Friday, April 3, 2009

Dream Poem "Backwards"

This poem is from a dream I had last week.  I had considered making a poem of it and didn't attempt it because it seemed too hard, but it continued to worry me, so I attempted it and here it is (danger, upsetting images!):

Backwards

 

Round, puckered and striated like a nipple, the fossil

hides among rocks on the mountain top.  I stroke it,

feeling the bumps and indentations in grey rock.

Limestone, perhaps.  Below, sky stretches, endless,

fading toward white.  It shimmers like the sea.  I call you

to see this ancient stone creature, knowing

how you like breasts, the soft roundness of them,

the responsiveness of nipples.  Not rock ones,

of course, but still, "come check it out." 

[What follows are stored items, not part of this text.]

-- ==== Sys2Proof/Safety.lean ====
section
/-! DEFINITION. What the manual promises of every state the part reaches, in the terms that statements use, and when a
port or the line interface takes what reaches it. -/

namespace Sys2Proof.Machine

/-! ### Promises about one state -/

/-- The buffer memory is in its canonical form, and lists no address beyond the last buffer (R80). -/
def Pool.memoryOk (pool : Pool) : Prop :=
  pool.mem.wf = true ∧ ∀ cell ∈ pool.mem, cell.1 < Config.buffers * Config.bufferBytes

/-- R85, the reserve law: the free count covers the unused reserves of the four ports. -/
def Pool.reserveLaw (pool : Pool) : Prop := pool.unusedTotal ≤ pool.freeList.length

/-- R84: each limit is at least its port's reserve and at most 192, and the four reserves sum to at most 192. -/
def Pool.quotasOk (pool : Pool) : Prop :=
  (∀ p : Port, (pool.account p).reserve ≤ (pool.account p).limit ∧ (pool.account p).limit ≤ 192) ∧
    (pool.accounts.toList.map (·.reserve)).sum ≤ 192

/-- A record that is an OVERFLOW record. -/
def EventRecord.isOverflow (r : EventRecord) : Bool :=
  match r.body with
  | .overflow _ => true
  | _ => false

/-- R97: a queue holds at most 48 records, and a queue of 48 ends in an OVERFLOW record. -/
def queueOk (q : List EventRecord) : Prop :=
  q.length ≤ 48 ∧ (q.length = 48 → ∃ r, q.getLast? = some r ∧ r.isOverflow = true)

/-- R101: no held kind has the filter DROP. -/
def heldFiltersOk (t : Filters) : Prop := ∀ k : FilterKind, k.isHeld = true → look t k.slot ≠ .drop

/-- R101, R104: every OVERFLOW record carries the alerts mark, and a dropped count of 1 to 255. -/
def overflowOk (q : List EventRecord) : Prop :=
  ∀ r ∈ q, ∀ n, r.body = .overflow n → r.alerts = true ∧ 1 ≤ n ∧ n ≤ 255

/-- R118: the turn list is sorted by address without a station twice, holds station addresses only and at most 32 of
them, and never the own address. -/
def turnListOk (own : Byte) (list : List Station) : Prop :=
  list.Pairwise (fun a b => a.address.toNat < b.address.toNat) ∧
    (∀ r ∈ list, isStation r.address = true ∧ r.address ≠ own) ∧ list.length ≤ Config.turnMax

/-- R117: a frame is in transmission only in HOLDING, HANDING or STOPPING. -/
def transmitsOk (s : State) : Prop :=
  s.sched.tx.isSome = true →
    s.turn.engine = .holding ∨ s.turn.engine = .handing ∨ s.turn.engine = .stopping

/-- R117: in HANDING the part transmits TURN frames alone. -/
def handingSendsTurn (s : State) : Prop :=
  s.turn.engine = .handing → ∀ t, s.sched.tx = some t → ∃ a, t.origin = .turn a

/-- R2, R17: a FREE entry has every field at its value after reset. -/
def freeEntriesOk (s : State) : Prop := ∀ e : EntryIdx, (s.entry e).state = .free → s.entry e = {}

/-- R143, R148: the stray reply list holds at most 8 records, and none while the line engine is OFFLINE. -/
def straysOk (s : State) : Prop :=
  s.sched.strays.length ≤ Config.strayMax ∧ (s.turn.engine = .offline → s.sched.strays = [])

/-- R144, R127, R133: a scheduler that is offered the line has chosen: what is still offered is a turn of sole mode in which
no class has a member. -/
def settled (s : State) : Prop := s.offered = true → s.hasWork = false ∧ s.turn.sole = true

/-- R129, R117: the turn response timer runs in HANDING alone, and only while no frame is in transmission. -/
def handingWaits (s : State) : Prop :=
  s.turn.responseTimer ≠ none → s.turn.engine = .handing ∧ s.sched.tx = none

/-- R54: the fields of a listen entry lie in their ranges. -/
def ListenEntry.rangesOk (l : ListenEntry) : Prop :=
  isStation l.stationMatch = true ∧ l.stationMask.toNat ≤ 63 ∧ (1 ≤ l.windowMax ∧ l.windowMax ≤ 4) ∧
    (1 ≤ l.retryLimit ∧ l.retryLimit ≤ 15) ∧ (5 ≤ l.answerTime ∧ l.answerTime ≤ 4095) ∧ l.accepts ≤ 255

/-- R54: the listen table holds at most 16 entries, each in its ranges, no two with one key. -/
def listenOk (table : List ListenEntry) : Prop :=
  table.length ≤ Config.listenMax ∧ (∀ l ∈ table, l.rangesOk) ∧
    table.Pairwise fun a b =>
      ¬ (a.service = b.service ∧ a.stationMatch = b.stationMatch ∧ a.stationMask = b.stationMask)

/-- How many notices of a kind wait in a list. -/
def noticeCount (k : FilterKind) (ns : List Notice) : Nat :=
  (ns.filter fun n =>
    match n, k with
    | .arrived _ _, .arrived => true
    | .received _ _, .received => true
    | .unsent _ _ _, .unsent => true
    | .ended _, .ended => true
    | _, _ => false).length

/-- R4: an entry holds at most 16 messages, an UNSENT notice counted as the message it was, and at most 4 RECEIVED, one
ARRIVED and one ENDED notice, which makes 22. Notices of an ending are not made before the entry ends, and the ENDED
notice is the last one made. -/
def ConnEntry.boundsOk (c : ConnEntry) : Prop :=
  c.sendQueue.length + c.unacked.length + noticeCount .unsent c.notices ≤ 16 ∧
    noticeCount .received c.notices ≤ 4 ∧ noticeCount .arrived c.notices ≤ 1 ∧ c.notices.length ≤ 22 ∧
    ((c.state = .opening ∨ c.state = .opened ∨ c.state = .draining) → noticeCount .unsent c.notices = 0) ∧
    ((c.state ≠ .ended ∨ c.unacked ≠ []) → c.state ≠ .free → noticeCount .ended c.notices = 0) ∧
    noticeCount .ended c.notices ≤ 1

/-- R2: the parameters of a connection lie in their ranges, its retry count within the retry limit. -/
def ConnEntry.paramsOk (c : ConnEntry) : Prop :=
  (c.owner.isSome ∧ c.remoteStation.isSome ∧ c.service.isSome ∧ c.priority.isSome) ∧
    (1 ≤ c.window.getD 0 ∧ c.window.getD 0 ≤ 4) ∧ (1 ≤ c.retryLimit.getD 0 ∧ c.retryLimit.getD 0 ≤ 15) ∧
    (5 ≤ c.answerTime.getD 0 ∧ c.answerTime.getD 0 ≤ 4095) ∧ c.retryCount ≤ c.retryLimit.getD 0 ∧
    (c.answerTimer ≠ none → 1 ≤ c.answerTimer.getD 0 ∧ c.answerTimer.getD 0 ≤ 4095)

/-- R2: the peer's entry index is known. -/
def ConnEntry.hasPeer (c : ConnEntry) : Prop := c.remoteIndex ≠ none ∧ (c.remoteIndex.getD 0).toNat ≤ 31

/-- R24: at most window messages are unacknowledged, the distance from VA to VS is their number, and their SNs run
consecutively from VA. -/
def ConnEntry.windowOk (c : ConnEntry) : Prop :=
  c.unacked.length ≤ c.window.getD 0 ∧ c.vs - c.va = BitVec.ofNat 3 c.unacked.length ∧
    c.unacked.map (·.sn) = (List.range c.unacked.length).map fun i => c.va + BitVec.ofNat 3 i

But you frown and step back, refuse to touch it,

and when I look back, I see, not a fossil,

but a dead girl, naked, lying deep in the rocks,

disintegrating.  An arm here, a leg there,

features half rotted from her skull, the nipple

just showing in shadow on the twisted torso

deep between the summit's rocks. 

 

Boulders shift and ocean now surrounds us.

We're on a breakwater, but no waves strike

the rocks.  The water is still, calm and blue as a summer sky.

We stare at the dead girl.  She's become intact and fully clad,

her clothes pressed and clean.  Her cheeks blush

with color, brightening.  She lies on top of the rocks,

no longer lost between them, and I'd swear I see her

breathing.  She's flung across a slanted rock

as if dropped there by great bird, head downward, legs up,

long brown hair draped down the rock toward the water,

facing the endless blue above.  We're on an island,

a shrinking island, no land in sight, only the glassy water,

the unmarred sky.  I'm surprised when I realize

she looks a lot like me, at maybe nineteen. 

 

Her eyelids flutter, and I awaken, in another century,

in a distant place, alive, and much much older.  Tears

dribble down my cheeks.

 

 

Mary Stebbins Taitt

090403-0930-2a, 090402-1757-1c, 090402, 1st 4:15 PM; from a dream last week


2 comments:

bluerose said...

So sad and disturbing! I can see why you needed to go ahead and write this one out. Did it help? I'm fascinated by how the land shrinks as the girl comes back from the dead. It struck me as sad when the "you" in your poem rejected the nipple which seems so symbolic of nurturing.

I've had a weird dream that I hope to post here soon. My dad is staying with me for a while. We're having a lot of trouble with my brother. Hopefully I can find time this weekend to tell you about it.

Mary Stebbins Taitt said...

WOW! I missed a lot of comments. This is very nice, thank you. Yes, writing it down really helps. I feel compelled to do so.

Interesting that I didn't think of the nipple as a positive nurturing symbol but more of a negative sexual symbol. A corruption perhaps from negative sexual experiences.